氷室の日
金沢市の7月1日(旧暦の六月朔日)は「氷室の日」です。
氷室饅頭を食べて無病息災を祈る日で、この日の前後には推しのお店の商品を配ったり、また頂いたりと、氷室饅頭を見ない日はありません。
この時期の金沢市民はご飯より氷室饅頭を食べる量が多い=一日三食氷室饅頭とも言われています(笑)
今回は氷室饅頭自体の味や種類についてのブログではありません。
単に氷室饅頭に関する素朴な疑問を綴っています。
(写真は撮り溜めしたもので、今年のものだけではありません。また、以下、お店の敬称は省略させていただきます)
徳川幕府に氷を献上する日
「氷室の日」。
7月1日(旧暦の六月朔日)に加賀藩が徳川幕府に氷を献上していた日です。
当時の夏の氷。
とても貴重なものでした。
加賀百万石。
徳川幕府に睨まれないように気を使っていたでしょうね。
冬の間に氷室と呼ばれる貯蔵庫に保管した雪を夏になって取り出し(これを氷室開きと言います⇒氷室饅頭の由来の次に写真付で説明してあります)、飛脚(加賀飛脚、氷室飛脚とも)が金沢から江戸まで運んでいました。

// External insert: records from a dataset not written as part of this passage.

/-! ### The privileged instructions -/

theorem toNat_pageOf (x : W64) : (x &&& ~~~ 0xFFFF#64).toNat = x.toNat / 2 ^ 16 * 2 ^ 16 := by
  have h : x &&& ~~~ 0xFFFF#64 = (x >>> 16) <<< 16 := by
    ext i hi
    have hm : (0xFFFF#64).getLsbD i = decide (i < 16) := by
      rw [show (0xFFFF#64 : W64) = BitVec.ofNat 64 (2 ^ 16 - 1) from rfl, BitVec.getLsbD_ofNat, Nat.testBit_two_pow_sub_one]
      simp [hi]
    rw [← BitVec.getLsbD_eq_getElem, ← BitVec.getLsbD_eq_getElem, BitVec.getLsbD_and, BitVec.getLsbD_not, hm, BitVec.getLsbD_shiftLeft, BitVec.getLsbD_ushiftRight]
    by_cases h16 : i < 16
    · simp [h16]
    · rw [show 16 + (i - 16) = i by omega]
      simp [h16, hi]
  have := x.isLt
  rw [h, BitVec.toNat_shiftLeft, BitVec.toNat_ushiftRight, Nat.shiftRight_eq_div_pow, Nat.shiftLeft_eq]
  omega
theorem getElem!_eq_bw (b : List W32) (i : Nat) : b[i]! = bw b i := by
  unfold bw
  rw [List.getElem!_eq_getElem?_getD]
  rfl
theorem bf_top (b : List W32) (i lo : Nat) (h : lo < 32) : bf b i 31 lo = (bw b i).toNat / 2 ^ lo := by
  have := (bw b i).isLt
  unfold bf
  rw [nbits_div]
  refine Nat.mod_eq_of_lt ((Nat.div_lt_iff_lt_mul (by positivity)).2 ?_)
  rw [← pow_add, show 31 + 1 - lo + lo = 32 by omega]
  exact this
theorem vmInstr_each {s : State} {m : Mods} {d a : Reg} {e : Nat} (he : Elected s m e) (hp : Privileged s) :
    let k := s.curPkg
    let b := s.block e a
    Asks (.vmProt m d a) s m d (if (b 4)[3]!.toNat / 8 ≠ 0 then .param
      else vmProt s k s.curCtx ((b 4)[1]! ++ (b 4)[0]!) (b 4)[2]!.toNat ((b 4)[3]!.toNat % 8)) ∧
    Asks (.vmDup m d a) s m d (vmDup s k (clusterOf s.curTroupe.core) s.curCtx ((b 6)[1]! ++ (b 6)[0]!)
      (((b 6)[5]! ++ (b 6)[4]!) ++ ((b 6)[3]! ++ (b 6)[2]!))) ∧
    Asks (.vmSplit m d a) s m d (vmSplit s k s.curCtx (s.src64 s.cur.wid e a)) := by
  dsimp only
  simp only [getElem!_eq_bw]
  refine ⟨?_, ?_, ?_⟩
  · have h := vmInstr_asks he (i := .vmProt m d a) rfl hp
    dsimp only at h
    rw [bf_top _ 3 3 (by omega)] at h
    exact h
  · exact vmInstr_asks he (i := .vmDup m d a) rfl hp
  · exact vmInstr_asks he (i := .vmSplit m d a) rfl hp
theorem tlbInv_each {s : State} {m : Mods} {a : Reg} {e : Nat} (he : Elected s m e) (hp : Privileged s) :
    let b := s.block e a
    (b 4)[3]!.toNat < 4 →
    (s.cur.past = true → After (.tlbInv m a) s (fun t => t = { s with waves := t.waves } ∧ GoesOn s t)) ∧
    (s.cur.past = false → (∀ c ∈ (s.pkg s.curPkg).vmch, c.wid = some s.cur.wid → c.d = none → c.lanes &&& s.cur.lanes = 0) →
      let va := (((b 4)[1]! ++ (b 4)[0]!) : W64).toNat / 2 ^ 16 * 2 ^ 16
      After (.tlbInv m a) s (fun t => PathWaits (.tlbInv m a) s t ∧ t.mem = s.mem ∧
        ∀ x ∈ (t.core s.curPkg s.curTroupe.core).tlb, 0 < x.size → 0 < (b 4)[2]!.toNat → va + (b 4)[2]!.toNat * 2 ^ 16 ≤ 2 ^ 64 →
          ¬ covers s.curCtx va ((b 4)[2]!.toNat * 2 ^ 16) x)) := by
  dsimp only
  simp only [getElem!_eq_bw]
  intro h4
  have hb : bf (s.block e a 4) 3 31 2 = 0 := by
    rw [bf_top _ 3 2 (by omega)]
    omega
  refine ⟨tlbInv_done he hp hb, fun hpast hno => ?_⟩
  obtain ⟨hwait, hmem, hcore⟩ := invBegun_does s m a (bd (s.block e a 4) 0 &&& ~~~ 0xFFFF#64) (bw (s.block e a 4) 2).toNat (scopeOf (bf (s.block e a 4) 3 1 0))
  refine ⟨_, tlbInv_begins he hp hb hpast hno, hwait, hmem, fun x hx hs hn hva => ?_⟩
  rw [hcore] at hx
  have hd := tlbDrop_drops hx hs hn
  rw [toNat_pageOf] at hd
  exact hd hva

end Sys2Proof
end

金沢から江戸。北陸新幹線とほぼ同じルートを通ったそうです。
新幹線だと2時間半ですが、当時10日以上かかった山あり谷ありの約500kmの距離を昼夜を徹して四日で運んだという過酷な道程でした。
下記のYouTubeはとても参考になりました。
随分前になりますが、NHKのタイムスクープハンターで実際に人間が運んで実験している番組を観たことがあります。峠越えが大変そうでした。
氷室饅頭の由来
各和菓子店で氷室饅頭を購入すると、付属する栞等に由来の説明があります。
越山甘清堂のWEBサイトから引用すると、
”金沢では藩政のころ、6月1日(現在7月1日)は徳川幕府に氷室の氷を献上する日と決められていました。江戸まで無事に氷が届くようにと、供えられた氷室饅頭は、氷室の節句に大切なものの無事を祈り無病息災を祈って麦まんじゅうを食べる習慣として広がりました。(出典:越山甘清堂WEBサイト)”
飛脚の過酷な道程の無事を祈願して、神社に万頭を奉納したのが始まりとのこと。
もっとも、それ以前から麦まんじゅうを娘の嫁ぎ先に配る習慣があり、それが元となったという説もあります。
後者の説だと、
”娘の嫁ぎ先へ、ちくわや炒り米を添えて届ける風習もあります。(出典:越山甘清堂WEBサイト)”
とありますから、この時期に出回る氷室ちくわも納得です。
「氷室ばぁむ」など氷室の日に肖った商品も増えていますね。
今回は氷室饅頭がテーマですので写真だけ載せます。
最初は麦まんじゅう(塩氷室)だったのが、より製造のしやすい酒まんじゅうが主流になっていったようです。麦まんじゅうは今でも見かけますね。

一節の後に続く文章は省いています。